◆ **What is needed**:
In the data below, find the line containing "Cell links -/", then set down that line and every later line up to and including the line containing "octet 0xBC first, with", exactly.

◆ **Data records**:
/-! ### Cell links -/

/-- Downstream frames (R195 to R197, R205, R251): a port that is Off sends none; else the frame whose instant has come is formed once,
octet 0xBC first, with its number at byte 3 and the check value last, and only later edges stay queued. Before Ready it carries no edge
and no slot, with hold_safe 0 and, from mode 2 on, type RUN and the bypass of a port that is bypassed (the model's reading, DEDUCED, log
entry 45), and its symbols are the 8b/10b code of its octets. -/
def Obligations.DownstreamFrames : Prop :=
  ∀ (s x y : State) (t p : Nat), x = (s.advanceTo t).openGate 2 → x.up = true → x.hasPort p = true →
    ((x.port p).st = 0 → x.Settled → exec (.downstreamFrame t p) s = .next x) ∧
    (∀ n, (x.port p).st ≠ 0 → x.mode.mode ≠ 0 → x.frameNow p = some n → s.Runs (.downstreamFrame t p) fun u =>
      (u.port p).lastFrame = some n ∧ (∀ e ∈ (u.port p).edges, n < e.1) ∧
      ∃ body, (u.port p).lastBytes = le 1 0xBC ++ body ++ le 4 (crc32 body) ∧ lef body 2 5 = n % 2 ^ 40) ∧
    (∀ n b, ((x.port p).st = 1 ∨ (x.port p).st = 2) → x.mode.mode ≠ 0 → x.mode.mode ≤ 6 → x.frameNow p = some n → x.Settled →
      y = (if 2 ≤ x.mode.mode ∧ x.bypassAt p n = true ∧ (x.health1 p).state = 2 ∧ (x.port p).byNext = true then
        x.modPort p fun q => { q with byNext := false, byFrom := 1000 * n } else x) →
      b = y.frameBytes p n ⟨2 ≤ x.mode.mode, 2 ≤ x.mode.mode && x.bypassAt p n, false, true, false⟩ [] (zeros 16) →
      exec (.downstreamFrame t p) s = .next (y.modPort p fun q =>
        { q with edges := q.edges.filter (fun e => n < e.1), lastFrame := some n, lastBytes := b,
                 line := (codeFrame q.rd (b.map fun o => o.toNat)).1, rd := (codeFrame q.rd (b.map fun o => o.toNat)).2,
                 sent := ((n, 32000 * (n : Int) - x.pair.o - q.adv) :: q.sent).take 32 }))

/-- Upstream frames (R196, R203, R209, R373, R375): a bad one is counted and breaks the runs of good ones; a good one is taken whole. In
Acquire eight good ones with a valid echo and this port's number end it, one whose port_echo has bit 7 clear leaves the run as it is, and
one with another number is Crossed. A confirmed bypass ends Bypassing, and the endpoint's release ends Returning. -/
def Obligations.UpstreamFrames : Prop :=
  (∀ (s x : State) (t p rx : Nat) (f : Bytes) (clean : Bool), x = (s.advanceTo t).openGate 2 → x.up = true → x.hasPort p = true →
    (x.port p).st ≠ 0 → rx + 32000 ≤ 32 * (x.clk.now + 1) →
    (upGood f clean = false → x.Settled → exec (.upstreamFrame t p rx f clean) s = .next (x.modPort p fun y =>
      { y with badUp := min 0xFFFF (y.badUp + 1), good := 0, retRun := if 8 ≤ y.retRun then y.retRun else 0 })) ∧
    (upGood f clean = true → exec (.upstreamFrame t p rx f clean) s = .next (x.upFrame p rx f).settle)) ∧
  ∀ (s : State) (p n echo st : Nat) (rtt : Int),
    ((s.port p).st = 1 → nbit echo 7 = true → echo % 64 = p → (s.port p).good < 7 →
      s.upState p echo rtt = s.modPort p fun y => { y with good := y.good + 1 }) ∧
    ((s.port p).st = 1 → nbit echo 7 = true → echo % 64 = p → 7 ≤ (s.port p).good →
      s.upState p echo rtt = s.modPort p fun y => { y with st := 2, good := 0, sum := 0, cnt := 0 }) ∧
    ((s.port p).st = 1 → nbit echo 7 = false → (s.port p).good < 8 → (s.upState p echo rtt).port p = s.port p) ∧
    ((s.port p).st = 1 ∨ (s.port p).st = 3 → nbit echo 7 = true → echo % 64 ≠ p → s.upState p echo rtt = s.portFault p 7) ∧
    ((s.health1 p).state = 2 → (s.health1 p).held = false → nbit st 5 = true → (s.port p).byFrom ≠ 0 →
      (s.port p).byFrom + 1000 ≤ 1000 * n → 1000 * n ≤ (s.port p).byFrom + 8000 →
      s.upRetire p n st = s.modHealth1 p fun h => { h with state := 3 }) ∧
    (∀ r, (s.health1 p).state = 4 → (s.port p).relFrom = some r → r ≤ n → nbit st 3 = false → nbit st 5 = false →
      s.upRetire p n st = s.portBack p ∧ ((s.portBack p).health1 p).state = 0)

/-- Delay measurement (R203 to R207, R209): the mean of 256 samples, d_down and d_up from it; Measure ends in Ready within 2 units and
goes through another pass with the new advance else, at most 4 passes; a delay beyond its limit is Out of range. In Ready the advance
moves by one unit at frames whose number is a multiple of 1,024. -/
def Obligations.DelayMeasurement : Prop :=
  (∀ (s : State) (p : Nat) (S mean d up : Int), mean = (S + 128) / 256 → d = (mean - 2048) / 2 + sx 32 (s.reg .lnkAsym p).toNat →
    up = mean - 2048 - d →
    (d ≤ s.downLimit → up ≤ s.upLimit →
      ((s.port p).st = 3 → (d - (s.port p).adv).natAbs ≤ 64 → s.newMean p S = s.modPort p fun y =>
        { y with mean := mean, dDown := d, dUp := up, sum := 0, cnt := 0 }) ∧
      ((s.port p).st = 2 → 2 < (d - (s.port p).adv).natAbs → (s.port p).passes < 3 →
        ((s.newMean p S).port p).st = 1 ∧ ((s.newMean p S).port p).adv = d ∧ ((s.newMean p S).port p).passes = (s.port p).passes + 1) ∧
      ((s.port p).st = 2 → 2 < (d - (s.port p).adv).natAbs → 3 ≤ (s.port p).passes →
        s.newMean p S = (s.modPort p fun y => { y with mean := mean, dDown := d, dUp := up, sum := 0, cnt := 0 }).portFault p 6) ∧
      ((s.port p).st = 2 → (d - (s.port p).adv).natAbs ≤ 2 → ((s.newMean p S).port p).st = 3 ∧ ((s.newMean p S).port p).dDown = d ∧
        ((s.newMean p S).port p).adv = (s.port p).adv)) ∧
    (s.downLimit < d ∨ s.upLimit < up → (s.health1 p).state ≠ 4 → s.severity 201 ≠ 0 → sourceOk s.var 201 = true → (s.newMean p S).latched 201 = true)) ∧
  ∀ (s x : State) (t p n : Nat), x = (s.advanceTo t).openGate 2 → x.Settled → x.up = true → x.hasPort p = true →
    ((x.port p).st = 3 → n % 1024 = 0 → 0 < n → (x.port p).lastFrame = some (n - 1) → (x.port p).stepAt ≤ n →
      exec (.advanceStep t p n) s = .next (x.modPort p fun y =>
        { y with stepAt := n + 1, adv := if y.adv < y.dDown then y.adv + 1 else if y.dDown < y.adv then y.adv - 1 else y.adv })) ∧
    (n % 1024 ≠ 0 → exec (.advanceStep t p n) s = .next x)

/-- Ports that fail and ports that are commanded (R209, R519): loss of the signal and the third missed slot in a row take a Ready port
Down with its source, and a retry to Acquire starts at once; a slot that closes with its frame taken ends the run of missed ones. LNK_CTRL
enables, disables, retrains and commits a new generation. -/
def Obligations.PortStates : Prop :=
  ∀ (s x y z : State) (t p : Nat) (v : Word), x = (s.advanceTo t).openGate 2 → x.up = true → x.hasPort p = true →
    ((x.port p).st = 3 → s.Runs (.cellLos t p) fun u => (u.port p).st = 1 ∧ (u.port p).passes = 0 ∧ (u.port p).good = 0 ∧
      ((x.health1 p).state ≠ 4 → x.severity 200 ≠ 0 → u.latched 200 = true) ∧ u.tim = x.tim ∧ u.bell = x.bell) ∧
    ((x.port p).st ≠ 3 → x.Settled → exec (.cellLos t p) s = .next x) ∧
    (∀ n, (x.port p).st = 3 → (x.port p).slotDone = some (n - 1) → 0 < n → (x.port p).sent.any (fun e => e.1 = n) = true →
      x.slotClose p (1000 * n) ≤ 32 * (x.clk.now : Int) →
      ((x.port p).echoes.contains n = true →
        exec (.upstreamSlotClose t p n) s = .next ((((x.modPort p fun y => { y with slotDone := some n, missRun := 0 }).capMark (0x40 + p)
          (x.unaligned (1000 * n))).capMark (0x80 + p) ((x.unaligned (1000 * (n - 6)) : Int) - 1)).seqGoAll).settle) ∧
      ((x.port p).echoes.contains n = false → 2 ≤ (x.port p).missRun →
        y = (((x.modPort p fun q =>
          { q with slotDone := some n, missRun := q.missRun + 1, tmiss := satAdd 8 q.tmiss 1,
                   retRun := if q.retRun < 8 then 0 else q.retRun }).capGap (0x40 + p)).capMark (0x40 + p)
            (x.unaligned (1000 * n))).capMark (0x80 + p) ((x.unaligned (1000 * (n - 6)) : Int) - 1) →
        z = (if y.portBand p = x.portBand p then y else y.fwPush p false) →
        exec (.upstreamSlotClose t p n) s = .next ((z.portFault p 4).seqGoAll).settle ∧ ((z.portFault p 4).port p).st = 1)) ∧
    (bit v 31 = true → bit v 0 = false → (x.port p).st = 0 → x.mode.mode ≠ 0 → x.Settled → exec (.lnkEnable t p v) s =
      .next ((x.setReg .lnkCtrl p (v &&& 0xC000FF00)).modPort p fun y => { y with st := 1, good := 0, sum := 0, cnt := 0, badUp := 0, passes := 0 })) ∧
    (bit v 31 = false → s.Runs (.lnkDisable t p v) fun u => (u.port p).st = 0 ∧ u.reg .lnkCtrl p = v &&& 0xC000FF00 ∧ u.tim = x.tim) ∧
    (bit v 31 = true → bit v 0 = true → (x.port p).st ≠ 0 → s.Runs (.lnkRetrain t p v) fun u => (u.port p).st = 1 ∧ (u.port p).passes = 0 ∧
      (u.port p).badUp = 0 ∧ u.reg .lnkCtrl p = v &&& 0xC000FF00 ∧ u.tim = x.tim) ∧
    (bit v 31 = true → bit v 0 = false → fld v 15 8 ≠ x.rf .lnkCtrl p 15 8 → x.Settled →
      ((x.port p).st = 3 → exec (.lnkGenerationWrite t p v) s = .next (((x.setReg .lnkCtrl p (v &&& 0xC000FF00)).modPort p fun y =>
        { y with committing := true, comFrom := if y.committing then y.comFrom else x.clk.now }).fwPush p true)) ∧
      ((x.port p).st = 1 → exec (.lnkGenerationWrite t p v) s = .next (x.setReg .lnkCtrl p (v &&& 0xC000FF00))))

--

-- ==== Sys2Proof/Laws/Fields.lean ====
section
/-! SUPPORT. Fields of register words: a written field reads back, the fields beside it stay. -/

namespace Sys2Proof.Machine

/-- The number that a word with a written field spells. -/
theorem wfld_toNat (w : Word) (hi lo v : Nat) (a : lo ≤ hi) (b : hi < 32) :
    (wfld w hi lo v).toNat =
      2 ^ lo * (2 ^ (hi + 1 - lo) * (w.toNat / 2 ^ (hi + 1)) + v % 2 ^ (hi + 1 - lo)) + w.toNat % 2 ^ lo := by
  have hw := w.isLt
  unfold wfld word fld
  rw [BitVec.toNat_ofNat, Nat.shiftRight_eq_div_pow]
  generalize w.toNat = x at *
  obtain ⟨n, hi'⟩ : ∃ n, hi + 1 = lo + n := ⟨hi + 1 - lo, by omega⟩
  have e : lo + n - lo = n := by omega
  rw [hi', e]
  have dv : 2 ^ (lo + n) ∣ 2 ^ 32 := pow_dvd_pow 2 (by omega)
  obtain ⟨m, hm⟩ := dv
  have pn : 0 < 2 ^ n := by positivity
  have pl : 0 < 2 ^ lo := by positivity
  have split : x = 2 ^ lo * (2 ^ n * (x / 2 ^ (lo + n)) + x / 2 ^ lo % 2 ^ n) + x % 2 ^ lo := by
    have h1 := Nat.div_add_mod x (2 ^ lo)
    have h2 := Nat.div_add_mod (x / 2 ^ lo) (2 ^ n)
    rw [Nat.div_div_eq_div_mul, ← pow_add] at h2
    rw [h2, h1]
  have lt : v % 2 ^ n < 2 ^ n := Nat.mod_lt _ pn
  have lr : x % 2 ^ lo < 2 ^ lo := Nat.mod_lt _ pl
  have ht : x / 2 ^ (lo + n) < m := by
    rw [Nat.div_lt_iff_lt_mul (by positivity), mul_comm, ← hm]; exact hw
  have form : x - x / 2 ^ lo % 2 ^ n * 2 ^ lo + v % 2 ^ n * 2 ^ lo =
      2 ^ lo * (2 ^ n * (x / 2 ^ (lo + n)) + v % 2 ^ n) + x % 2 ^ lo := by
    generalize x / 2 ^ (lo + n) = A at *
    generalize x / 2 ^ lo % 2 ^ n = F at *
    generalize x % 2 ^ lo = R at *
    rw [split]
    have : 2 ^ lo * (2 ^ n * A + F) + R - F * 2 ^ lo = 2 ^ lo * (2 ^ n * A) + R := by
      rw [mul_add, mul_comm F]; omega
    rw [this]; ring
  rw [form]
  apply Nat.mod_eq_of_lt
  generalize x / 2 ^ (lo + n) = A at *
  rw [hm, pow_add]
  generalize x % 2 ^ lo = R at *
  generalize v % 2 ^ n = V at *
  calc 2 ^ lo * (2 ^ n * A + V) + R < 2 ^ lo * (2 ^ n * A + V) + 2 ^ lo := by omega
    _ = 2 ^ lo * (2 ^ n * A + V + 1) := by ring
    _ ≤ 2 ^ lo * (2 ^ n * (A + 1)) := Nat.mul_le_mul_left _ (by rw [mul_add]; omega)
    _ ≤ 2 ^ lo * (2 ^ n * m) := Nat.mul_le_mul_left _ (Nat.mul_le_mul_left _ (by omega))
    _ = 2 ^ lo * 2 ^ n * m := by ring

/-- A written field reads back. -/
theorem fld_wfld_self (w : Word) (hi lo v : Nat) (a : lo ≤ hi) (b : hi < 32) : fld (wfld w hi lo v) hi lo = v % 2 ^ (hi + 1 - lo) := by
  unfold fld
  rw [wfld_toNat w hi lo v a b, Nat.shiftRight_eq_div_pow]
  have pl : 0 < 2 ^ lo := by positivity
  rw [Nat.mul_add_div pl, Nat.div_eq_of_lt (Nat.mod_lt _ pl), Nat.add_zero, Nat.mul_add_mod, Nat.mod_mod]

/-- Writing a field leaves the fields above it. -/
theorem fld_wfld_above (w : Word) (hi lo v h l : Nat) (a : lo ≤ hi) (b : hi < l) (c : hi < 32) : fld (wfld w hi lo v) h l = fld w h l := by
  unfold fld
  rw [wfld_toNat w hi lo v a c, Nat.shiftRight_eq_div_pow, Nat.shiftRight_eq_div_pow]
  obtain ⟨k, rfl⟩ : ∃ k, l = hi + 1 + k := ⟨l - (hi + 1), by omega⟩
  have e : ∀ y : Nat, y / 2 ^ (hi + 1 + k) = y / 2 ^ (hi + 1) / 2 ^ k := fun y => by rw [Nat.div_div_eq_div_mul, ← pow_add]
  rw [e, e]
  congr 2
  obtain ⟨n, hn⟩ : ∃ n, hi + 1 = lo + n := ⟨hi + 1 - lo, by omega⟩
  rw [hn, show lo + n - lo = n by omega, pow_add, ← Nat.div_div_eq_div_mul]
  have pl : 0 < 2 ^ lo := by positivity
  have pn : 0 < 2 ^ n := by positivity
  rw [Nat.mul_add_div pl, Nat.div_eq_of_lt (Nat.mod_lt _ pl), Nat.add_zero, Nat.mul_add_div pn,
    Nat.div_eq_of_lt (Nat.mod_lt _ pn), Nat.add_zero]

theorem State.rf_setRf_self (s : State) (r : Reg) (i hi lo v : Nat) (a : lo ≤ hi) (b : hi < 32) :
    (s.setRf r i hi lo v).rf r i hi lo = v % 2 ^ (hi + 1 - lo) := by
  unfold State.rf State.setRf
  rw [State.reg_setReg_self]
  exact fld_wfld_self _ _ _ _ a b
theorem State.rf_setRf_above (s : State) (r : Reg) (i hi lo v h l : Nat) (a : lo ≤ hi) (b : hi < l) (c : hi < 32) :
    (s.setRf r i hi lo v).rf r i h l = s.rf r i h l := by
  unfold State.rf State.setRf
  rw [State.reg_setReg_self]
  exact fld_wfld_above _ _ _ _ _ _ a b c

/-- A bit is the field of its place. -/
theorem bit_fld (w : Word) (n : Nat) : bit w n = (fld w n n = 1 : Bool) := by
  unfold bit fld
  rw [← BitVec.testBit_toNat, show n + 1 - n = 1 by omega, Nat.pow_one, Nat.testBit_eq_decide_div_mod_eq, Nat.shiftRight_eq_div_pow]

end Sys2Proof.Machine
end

◆ **Exercise answer**:
/-! ### Cell links -/

/-- Downstream frames (R195 to R197, R205, R251): a port that is Off sends none; else the frame whose instant has come is formed once,
octet 0xBC first, with its number at byte 3 and the check value last, and only later edges stay queued. Before Ready it carries no edge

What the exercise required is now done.